[Stored items]
-- ==== Sys2Proof/Machine/Floats.lean ====
section
/-!
DEFINITION. The floating-point formats (02_number_formats.md, "Vector-unit formats and rounding"): FP16, bfloat16,
IEEE binary32 and E4M3. A finite value is held exactly, as a sign, a natural significand and a power of two; an operation
is computed exactly and rounded once (R73, R543).
-/

namespace Sys2Proof.Machine

/-- A floating-point value: a NaN, an infinity, or (-1)^neg × m × 2^e. -/
inductive FV where
  | nan
  | inf (neg : Bool)
  | fin (neg : Bool) (m : Nat) (e : Int)
  deriving DecidableEq, Repr

/-- A binary interchange format: significant bits with the hidden one, exponent bits, and whether subnormals are
flushed (bfloat16, R543). -/
structure FFmt where
  p     : Nat
  ebits : Nat
  flush : Bool
  deriving DecidableEq, Repr

def FFmt.fp16 : FFmt := ⟨11, 5, false⟩
def FFmt.bf16 : FFmt := ⟨8, 8, true⟩
def FFmt.b32 : FFmt := ⟨24, 8, false⟩

/-- The exponent bias. -/
def FFmt.bias (f : FFmt) : Int := (2 ^ (f.ebits - 1) : Nat) - 1

/-- The exponent of the least significant bit of the smallest normal value. -/
def FFmt.lsb0 (f : FFmt) : Int := 2 - f.bias - f.p

/-- The encoding of the canonical quiet NaN (R73). -/
def FFmt.qnan (f : FFmt) : Nat := (2 ^ f.ebits - 1) * 2 ^ (f.p - 1) + 2 ^ (f.p - 2)

/-- The bits of a sign, an exponent field and a fraction. -/
def FFmt.pack (f : FFmt) (neg : Bool) (ef frac : Nat) : Nat :=
  boolN neg * 2 ^ (f.p - 1 + f.ebits) + ef * 2 ^ (f.p - 1) + frac

/-- The value of an encoding. bfloat16 subnormals are zero of the same sign on input. -/
def FFmt.decode (f : FFmt) (x : Nat) : FV :=
  let frac := fld x 0 (f.p - 1)
  let ef := fld x (f.p - 1) f.ebits
  let neg := bit x (f.p - 1 + f.ebits)
  if ef = 2 ^ f.ebits - 1 then (if frac = 0 then .inf neg else .nan)
  else if ef = 0 then (if f.flush then .fin neg 0 0 else .fin neg frac f.lsb0)
  else .fin neg (2 ^ (f.p - 1) + frac) (f.lsb0 + (ef - 1 : Nat))

/-- `m / 2^k` rounded to nearest, ties to even. -/
def rneShift (m k : Nat) : Nat :=
  let q := m / 2 ^ k
  let r := m % 2 ^ k
  if k = 0 then m
  else if 2 * r < 2 ^ k then q else if 2 ^ k < 2 * r then q + 1 else q + q % 2

/-- `a / b` rounded to nearest, ties to even. -/
def rneDiv (a b : Nat) : Nat :=
  let q := a / b
  let r := a % b
  if 2 * r < b then q else if b < 2 * r then q + 1 else q + q % 2

/-- m × 2^e rounded to nearest, ties to even, to `p` significant bits, no bit below 2^lo where `lo` is given: the
rounded significand and its exponent. -/
def roundSig (p : Nat) (lo : Option Int) (m : Nat) (e : Int) : Nat × Int :=
  if m = 0 then (0, 0)
  else
    let q0 : Int := e + (Nat.log2 m + 1 : Nat) - p
    let q := match lo with
      | some l => if q0 < l then l else q0
      | none => q0
    if q ≤ e then (m * 2 ^ (e - q).toNat, q) else (rneShift m (q - e).toNat, q)

/-- The encoding of m × 2^e, exactly representable or above the range: infinity above, R73. -/
def FFmt.encodeSig (f : FFmt) (neg : Bool) (m : Nat) (e : Int) : Nat :=
  if m = 0 then f.pack neg 0 0
  else
    let len := Nat.log2 m + 1
    let top : Int := e + (len - 1 : Nat)
    if f.bias < top then f.pack neg (2 ^ f.ebits - 1) 0
    else if top < 1 - f.bias then
      (if f.flush then f.pack neg 0 0 else f.pack neg 0 (m * 2 ^ (e - f.lsb0).toNat))
    else
      let sig := if f.p ≤ len then m / 2 ^ (len - f.p) else m * 2 ^ (f.p - len)
      f.pack neg (top + f.bias).toNat (sig - 2 ^ (f.p - 1))

/-- Rounds an exact finite value once to the format (R73; bfloat16 by R543). -/
def FFmt.round (f : FFmt) (neg : Bool) (m : Nat) (e : Int) : Nat :=
  let r := roundSig f.p (if f.flush then none else some f.lsb0) m e
  f.encodeSig neg r.1 r.2

/-- The encoding of a value, rounded once. -/
def FFmt.encode (f : FFmt) : FV → Nat
  | .nan => f.qnan
  | .inf neg => f.pack neg (2 ^ f.ebits - 1) 0
  | .fin neg m e => f.round neg m e

/-- The signed integer of sign and magnitude. -/
def signed (neg : Bool) (m : Nat) : Int := if neg then -(m : Int) else m

/-- An exact integer multiple of a power of two, as a value; zero takes the given sign. -/
def FV.ofInt (v e : Int) (zneg : Bool := false) : FV :=
  if v = 0 then .fin zneg 0 0 else .fin (decide (v < 0)) v.natAbs e

/-- Exact sum; an exact zero is positive unless both terms are negative (round to nearest, IEEE 754). -/
def FV.add (a b : FV) : FV :=
  match a, b with
  | .nan, _ => .nan
  | _, .nan => .nan
  | .inf x, .inf y => if x == y then .inf x else .nan
  | .inf x, _ => .inf x
  | _, .inf y => .inf y
  | .fin x m e, .fin y n g =>
    let q := if e ≤ g then e else g
    let v := signed x (m * 2 ^ (e - q).toNat) + signed y (n * 2 ^ (g - q).toNat)
    FV.ofInt v q (x && y)

/-- Negation. -/
def FV.neg : FV → FV
  | .nan => .nan
  | .inf x => .inf (!x)
  | .fin x m e => .fin (!x) m e

/-- Magnitude. -/
def FV.abs : FV → FV
  | .nan => .nan
  | .inf _ => .inf false
  | .fin _ m e => .fin false m e

/-- Exact product. -/
def FV.mul (a b : FV) : FV :=
  match a, b with
  | .nan, _ => .nan
  | _, .nan => .nan
  | .inf x, .inf y => .inf (x != y)
  | .inf x, .fin y n _ => if n = 0 then .nan else .inf (x != y)
  | .fin x m _, .inf y => if m = 0 then .nan else .inf (x != y)
  | .fin x m e, .fin y n g => .fin (x != y) (m * n) (e + g)

def FV.isNan : FV → Bool
  | .nan => true
  | _ => false

def FV.isFinite : FV → Bool
  | .fin _ _ _ => true
  | _ => false

/-- Order of two values neither of which is NaN; −0 and +0 are equal. -/
def FV.cmp (a b : FV) : Ordering :=
  match a, b with
  | .inf true, .inf true => .eq
  | .inf true, _ => .lt
  | _, .inf true => .gt
  | .inf false, .inf false => .eq
  | .inf false, _ => .gt
  | _, .inf false => .lt
  | .fin x m e, .fin y n g =>
    let q := if e ≤ g then e else g
    compare (signed x (m * 2 ^ (e - q).toNat)) (signed y (n * 2 ^ (g - q).toNat))
  | _, _ => .eq

/-- The sign of a value. -/
def FV.sign : FV → Bool
  | .nan => false
  | .inf x => x
  | .fin x _ _ => x

/-- Maximum of IEEE 754-2019: NaN if either is, −0 below +0 (R73). -/
def FV.max (a b : FV) : FV :=
  if a.isNan || b.isNan then .nan
  else match FV.cmp a b with
    | .lt => b
    | .gt => a
    | .eq => if a.sign then b else a

/-- Minimum of IEEE 754-2019 (R73). -/
def FV.min (a b : FV) : FV :=
  if a.isNan || b.isNan then .nan
  else match FV.cmp a b with
    | .lt => a
    | .gt => b
    | .eq => if a.sign then a else b

/-- Nearest integer, ties to even, of a finite value. -/
def FV.toInt (neg : Bool) (m : Nat) (e : Int) : Int :=
  signed neg (if 0 ≤ e then m * 2 ^ e.toNat else rneShift m (-e).toNat)

/-! ## Correctly rounded functions (R73)

Each function is computed to many more bits than the format has, the last of them sticky, and rounded once. -/

/-- Integer square root, built from bit `n` down. -/
def isqrtAux (v : Nat) : Nat → Nat → Nat
  | 0, r => if (r + 1) * (r + 1) ≤ v then r + 1 else r
  | n + 1, r =>
    let c := r + 2 ^ (n + 1)
    isqrtAux v n (if c * c ≤ v then c else r)

/-- The largest integer whose square is at most `v`. -/
def isqrt (v : Nat) : Nat := isqrtAux v (Nat.log2 v / 2 + 1) 0

/-- The fraction bits kept in the functions below. -/
def fnBits : Nat := 160

/-- The product of 2^(2^-i) over the set fraction bits of `f`, which lists them from 2^-1 down; `t` is 2^(2^-i). -/
def exp2Aux (f k : Nat) : Nat → Nat → Nat → Nat
  | 0, _, acc => acc
  | n + 1, t, acc =>
    let t' := isqrt (t * 2 ^ fnBits)
    exp2Aux f k n t' (if bit f n then acc * t' / 2 ^ fnBits else acc)

/-- 2^(f / 2^k) × 2^fnBits for f below 2^k, rounded down. -/
def exp2Frac (f k : Nat) : Nat := exp2Aux f k k (2 * 2 ^ fnBits) (2 ^ fnBits)

/-- 2^x for a finite non-zero x = (-1)^neg m 2^e: significand and exponent, the lowest bit sticky. Below 2^-40 the
result is 1 and a sticky bit on the side of x. -/
def exp2Of (neg : Bool) (m : Nat) (e : Int) : Nat × Int :=
  if e + (Nat.log2 m : Nat) < -40 then
    (if neg then (2 ^ (fnBits + 1) - 1, -(fnBits + 1 : Nat)) else (2 ^ (fnBits + 1) + 1, -(fnBits + 1 : Nat)))
  else
    let k := (-e).toNat
    let v : Int := signed neg (m * 2 ^ e.toNat)
    let ip : Int := v / (2 ^ k : Nat)
    let f := (v % (2 ^ k : Nat)).toNat
    if f = 0 then (1, ip) else (2 * exp2Frac f k + 1, ip - (fnBits + 1 : Nat))

/-- `n` bits of log2 of y in [1, 2), y held × 2^256. -/
def log2Aux : Nat → Nat → Nat → Nat
  | 0, _, acc => acc
  | n + 1, y, acc =>
    let y2 := y * y / 2 ^ 256
    if 2 ^ 257 ≤ y2 then log2Aux n (y2 / 2) (2 * acc + 1) else log2Aux n y2 (2 * acc)

/-- log2 of a positive m 2^e: sign, significand, exponent, the lowest bit sticky. -/
def log2Of (m : Nat) (e : Int) : FV :=
  let len := Nat.log2 m
  let ip : Int := e + (len : Nat)
  if m = 2 ^ len then FV.ofInt ip 0
  else
    let fr := log2Aux 96 (m * 2 ^ (256 - len)) 0
    let t : Int := ip * (2 ^ 96 : Nat) + fr
    if 0 ≤ t then .fin false (2 * t.toNat + 1) (-97) else .fin true (2 * (-t - 1).toNat + 1) (-97)

/-- 1 / (m 2^e) to many bits, the lowest sticky. -/
def rcpOf (m : Nat) (e : Int) : Nat × Int :=
  let q := 2 ^ fnBits / m
  (2 * q + boolN (2 ^ fnBits % m != 0), -e - (fnBits + 1 : Nat))

/-- 1 / √(m 2^e) to many bits, the lowest sticky. -/
def rsqrtOf (m : Nat) (e : Int) : Nat × Int :=
  let odd := e % 2 ≠ 0
  let m' := if odd then 2 * m else m
  let e' := if odd then e - 1 else e
  let z := 2 ^ (2 * fnBits) / m'
  let r := isqrt z
  (2 * r + boolN (r * r * m' != 2 ^ (2 * fnBits)), -(e' / 2) - (fnBits + 1 : Nat))

/-! ## Natural exponential, for the sampling unit (R255) -/

/-- The partial sum of y^n / n!, y held × 2^k below 1, from term `n` down by Horner: n + 1 terms. -/
def expHorner (y k : Nat) : Nat → Nat → Nat
  | 0, acc => acc
  | n + 1, acc => expHorner y k n (2 ^ k + acc * y / 2 ^ k / (n + 1))

/-- log2 e × 2^200, by the series for ln 2 = Σ 1 / (n 2^n). -/
def ln2Aux : Nat → Nat → Nat
  | 0, acc => acc
  | n + 1, acc => ln2Aux n (acc + 2 ^ 200 / ((n + 1) * 2 ^ (n + 1)))

/-- ln 2 × 2^200, within 2^8. -/
def ln2Fixed : Nat := ln2Aux 220 0

/-- e^x for a finite non-zero x: significand and exponent, the lowest bit sticky. -/
def expOf (neg : Bool) (m : Nat) (e : Int) : Nat × Int :=
  if e + (Nat.log2 m : Nat) < -60 then
    (if neg then (2 ^ (fnBits + 1) - 1, -(fnBits + 1 : Nat)) else (2 ^ (fnBits + 1) + 1, -(fnBits + 1 : Nat)))
  else if 12 < e + (Nat.log2 m : Nat) then (1, if neg then -100000 else 100000)
  else
    let v : Int := if 0 ≤ e + 200 then signed neg (m * 2 ^ (e + 200).toNat) else signed neg (m / 2 ^ (-(e + 200)).toNat)
    let q : Int := v / (ln2Fixed : Nat)
    let y := (v - q * (ln2Fixed : Nat)).toNat
    (2 * expHorner y 200 48 (2 ^ 200) + 1, q - 201)

end Sys2Proof.Machine
end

> YOUR INSTRUCTIONS:
All lines above between those holding "false => .lt" and "let k := (-e).toNat", inclusive, must be set down unchanged, and no other line may be included.

> ANSWER SPACE:
  | _, .inf false => .lt
  | .fin x m e, .fin y n g =>
    let q := if e ≤ g then e else g
    compare (signed x (m * 2 ^ (e - q).toNat)) (signed y (n * 2 ^ (g - q).toNat))
  | _, _ => .eq

/-- The sign of a value. -/
def FV.sign : FV → Bool
  | .nan => false
  | .inf x => x
  | .fin x _ _ => x

/-- Maximum of IEEE 754-2019: NaN if either is, −0 below +0 (R73). -/
def FV.max (a b : FV) : FV :=
  if a.isNan || b.isNan then .nan
  else match FV.cmp a b with
    | .lt => b
    | .gt => a
    | .eq => if a.sign then b else a

/-- Minimum of IEEE 754-2019 (R73). -/
def FV.min (a b : FV) : FV :=
  if a.isNan || b.isNan then .nan
  else match FV.cmp a b with
    | .lt => a
    | .gt => b
    | .eq => if a.sign then a else b

/-- Nearest integer, ties to even, of a finite value. -/
def FV.toInt (neg : Bool) (m : Nat) (e : Int) : Int :=
  signed neg (if 0 ≤ e then m * 2 ^ e.toNat else rneShift m (-e).toNat)

/-! ## Correctly rounded functions (R73)

Each function is computed to many more bits than the format has, the last of them sticky, and rounded once. -/

/-- Integer square root, built from bit `n` down. -/
def isqrtAux (v : Nat) : Nat → Nat → Nat
  | 0, r => if (r + 1) * (r + 1) ≤ v then r + 1 else r
  | n + 1, r =>
    let c := r + 2 ^ (n + 1)
    isqrtAux v n (if c * c ≤ v then c else r)

/-- The largest integer whose square is at most `v`. -/
def isqrt (v : Nat) : Nat := isqrtAux v (Nat.log2 v / 2 + 1) 0

/-- The fraction bits kept in the functions below. -/
def fnBits : Nat := 160

/-- The product of 2^(2^-i) over the set fraction bits of `f`, which lists them from 2^-1 down; `t` is 2^(2^-i). -/
def exp2Aux (f k : Nat) : Nat → Nat → Nat → Nat
  | 0, _, acc => acc
  | n + 1, t, acc =>
    let t' := isqrt (t * 2 ^ fnBits)
    exp2Aux f k n t' (if bit f n then acc * t' / 2 ^ fnBits else acc)

/-- 2^(f / 2^k) × 2^fnBits for f below 2^k, rounded down. -/
def exp2Frac (f k : Nat) : Nat := exp2Aux f k k (2 * 2 ^ fnBits) (2 ^ fnBits)

/-- 2^x for a finite non-zero x = (-1)^neg m 2^e: significand and exponent, the lowest bit sticky. Below 2^-40 the
result is 1 and a sticky bit on the side of x. -/
def exp2Of (neg : Bool) (m : Nat) (e : Int) : Nat × Int :=
  if e + (Nat.log2 m : Nat) < -40 then
    (if neg then (2 ^ (fnBits + 1) - 1, -(fnBits + 1 : Nat)) else (2 ^ (fnBits + 1) + 1, -(fnBits + 1 : Nat)))
  else
    let k := (-e).toNat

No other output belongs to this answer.